The Lone Gunman
Vincent Bugliosi spent 20 years and used 2,000 pages to write Reclaiming History: The Assassination of President John F. Kennedy to conclude that Lee Harvey Oswald acted alone in shooting President Kennedy. The Atlantic's Thomas Mallon reviews the book and describes his impressions in an interview. Here are some of Mallon's remarks.
I think actually it’s healthy to see somebody [Vincent Bugliosi] who seems to have solid liberal credentials, who was very pro-Gore in the 2000 election, still taking the pro-Warren Commission view. ...
There are a few supposedly respectable academics who have gone way out there in conspiracy theory, but I would say that most of them are kind of gumshoes, amateurs, and people who probably were impacted by the assassination. Their emotions were impacted by it in what was originally a genuine way, but somehow the tissue around that impact has become infected, and it’s become something that they don’t want to let go of. The thing that they would hate most is for anything that they would have to regard as definitive proof to come along. I think we do have definitive proof that Oswald killed Kennedy, but if definitive proof of their own theories came along somehow, I think they’d be terribly bereft.
Inevitably any book about the Kennedy assassination becomes a book about the conspiracy theories that grew up around it. It necessarily preoccupies itself with clearing away the accumulated mythology of decades. Mallon emphasizes Bugliosi's liberal credentials for a reason. Few might otherwise believe Bugliosi's assertion that the Zapruder film actually confirms there was a lone gunman. It also helps to disconnect Oswald's pro-Castro politics from the act of assassination itself.

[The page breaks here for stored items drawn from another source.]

/-- Nothing in flight. -/
def Flight.none : Flight :=
  { cops := [], mcmd := Option.none, nest := Option.none, fop := Option.none, loads := [], cposts := [], stopped := Option.none, dropped := [] }

/-- The state of a cell at its start (R88), for a cell with an identity. -/
def Cell.start (st : Status) (id : Ident) (now : Nat) : Cell :=
  { status := st, frozen := false, raised := none, ident := id, roll := Roll.start id.entry id.cellno,
    run := Five.all EngRun.start, ckpt := Roll.start id.entry id.cellno, ckBytes := [], ckRegion := 0, ckBad := [], ckOwed := [],
    tmpl := Five.all (Vector.replicate 64 none), acc := Vector.replicate 64 Tile.zero, traps := Traps.start,
    ctx := Context.start, slots := Vector.replicate 8 PubSlot.none, blog := [], misc := Misc.start,
    flight := Flight.none, progress := now, owed := none, faultAt := 0, startLeft := [], frozenAt := 0, frozenOn := 0 }

/-- A command queue with nothing in it. -/
def CmdQueue.none : CmdQueue :=
  { entries := [], running := false, p := 0, kept := [], left := 0, halted := false, counts := [] }

/-- A core that runs no cell. -/
def Core.reset (enabled : Bool) : Core :=
  { cell := Cell.start .idle Ident.none 0, cq := Vector.replicate 4 CmdQueue.none, cturn := 0, cmoved := 0, micro := [],
    enabled := enabled, dperr := 0, pending := [], ballast := 0, ballastPend := [], ballastTill := 0, throttled := 0, view := none, rndkey0 := 0,
    rndkey1 := 0, eclaim := 0, hackReq := none, leave := none, slotAt := [], keep := none }

/-- A chronograph that has counted nothing: MIN is all ones (R354). -/
def Chrono.none : Chrono :=
  { count := 0, min := BitVec.allOnes 64, max := 0, bins := Vector.replicate 32 0 }

/-- A die at power-on: SLICE, AGESTEP (R325) and PINWAIT (R314) at their reset values, four spare sites (R6). -/
def Die.reset : Die :=
  { board := [], nextSeq := 1, spillBase := 0, spillSize := 0, spilled := [], sevBase := 0, sevSize := 0, sevq := [],
    slice := 2000, agestep := 1000, imgbase := 0, imgcount := 0, pinwait := 20, pinUse := 20, hackbase := 0,
    chrono := Vector.replicate 16 Chrono.none, tlb := [], spares := 4, nodes := [], ramp := [], images := [] }

/-- The power registers at power-on (R312, R314): the weights of classes 0-15 are 2, 4, 6, 8, 12, 52, 4, 16, 24, 40, 20, 32,
1, 4, 3 and 20. -/
def Power.reset : Power :=
  { rlimus := 0x003C003C, rlimms := 0x05DC05DC, rlims := 0x09600960,
    eweight := #v[0x0008000600040002, 0x001000040034000C, 0x0020001400280018, 0x0014000300040001], estatic := 72400,
    hbmact := 4096 }

/-- The governor at power-on. -/
def Governor.reset : Governor :=
  { set := Power.reset, use := Power.reset, breach := 0, meas := 0, power := 0, history := [], grants := [], ticks := 0,
    sampleAt := 0, staticAt := 0, hold := false, heldBefore := false, ballastOn := [], ballastSum := 0, idle := 0, acts := 0, actsBefore := [] }

/-- The Aedty core at power-on. -/
def Aedty.reset : Aedty :=
  { phase := 0, bootsrc := 0, testen := false, loaded := [], measure := [], mailReq := 0,
    mailReply := 0, mailStatus := 0, dumpBase := 0, dumpSize := 0, dumps := [], streams := [], closed := [], released := [],
    suspended := 0, suspendAt := 0, suspendAsked := false, suspending := false, resumeAsked := false, suspcnt := 0,
    stopped := false, msix := [] }

/-- A port that is down. -/
def Port.reset : Port := { up := false, qsc := false, lanes := 0, peer := 0, qscAt := 0 }

/-- The cores at power-on: on each die the sites 0-191 enabled and the last four spare (log entry 15). -/
def coresReset : Vector Core 392 :=
  let die := List.replicate 192 (Core.reset true) ++ List.replicate 4 (Core.reset false)
  ⟨⟨die ++ die⟩, by
    show (die ++ die).length = 392
    simp only [die, List.length_append, List.length_replicate]⟩

/-- The machine right after power-on: no cell runs, memory lists nothing, every register at its reset value. -/
def State.reset : State :=
  { cores := coresReset,
    dies := Vector.replicate 2 Die.reset, mem := [], poison := [], stores := [], pubs := [], segs := [], watch := [], gov := Governor.reset,
    ports := Vector.replicate 16 Port.reset, packets := [], peerStores := [], draining := [], aedty := Aedty.reset,
    cmdOwners := [], barBeats := [], now := 0, agenda := [], focus := (0, .A),
    cur := { core := 0, eng := .A, defer := false, undo := none }, freeCtr := 0, nextSerial := 1 }

end Sys2Proof.Machine
end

I think all of that goes into Oswald. Something was very wrong with Oswald, and it wasn’t his politics. Something was very wrong with him at the deepest interior spot. If he had not killed Kennedy that day, Oswald was certainly not through with violence. I mean, Oswald’s shooting of General Edwin Walker is tremendously central to understanding the Kennedy assassination. Let’s say Oswald were working somewhere else, didn’t have the job at the depository, didn’t have any chance to get near the parade route—Oswald was not through with violence. Oswald was going to kill a political figure at some point.
Oswald can be acknowledged the assassin but only at the price psychologically profiling him like a rightwing nut. But maybe that's the cost of recovering the facts -- assuming those are the facts. Just a spoonful of sugar makes the medicine go down.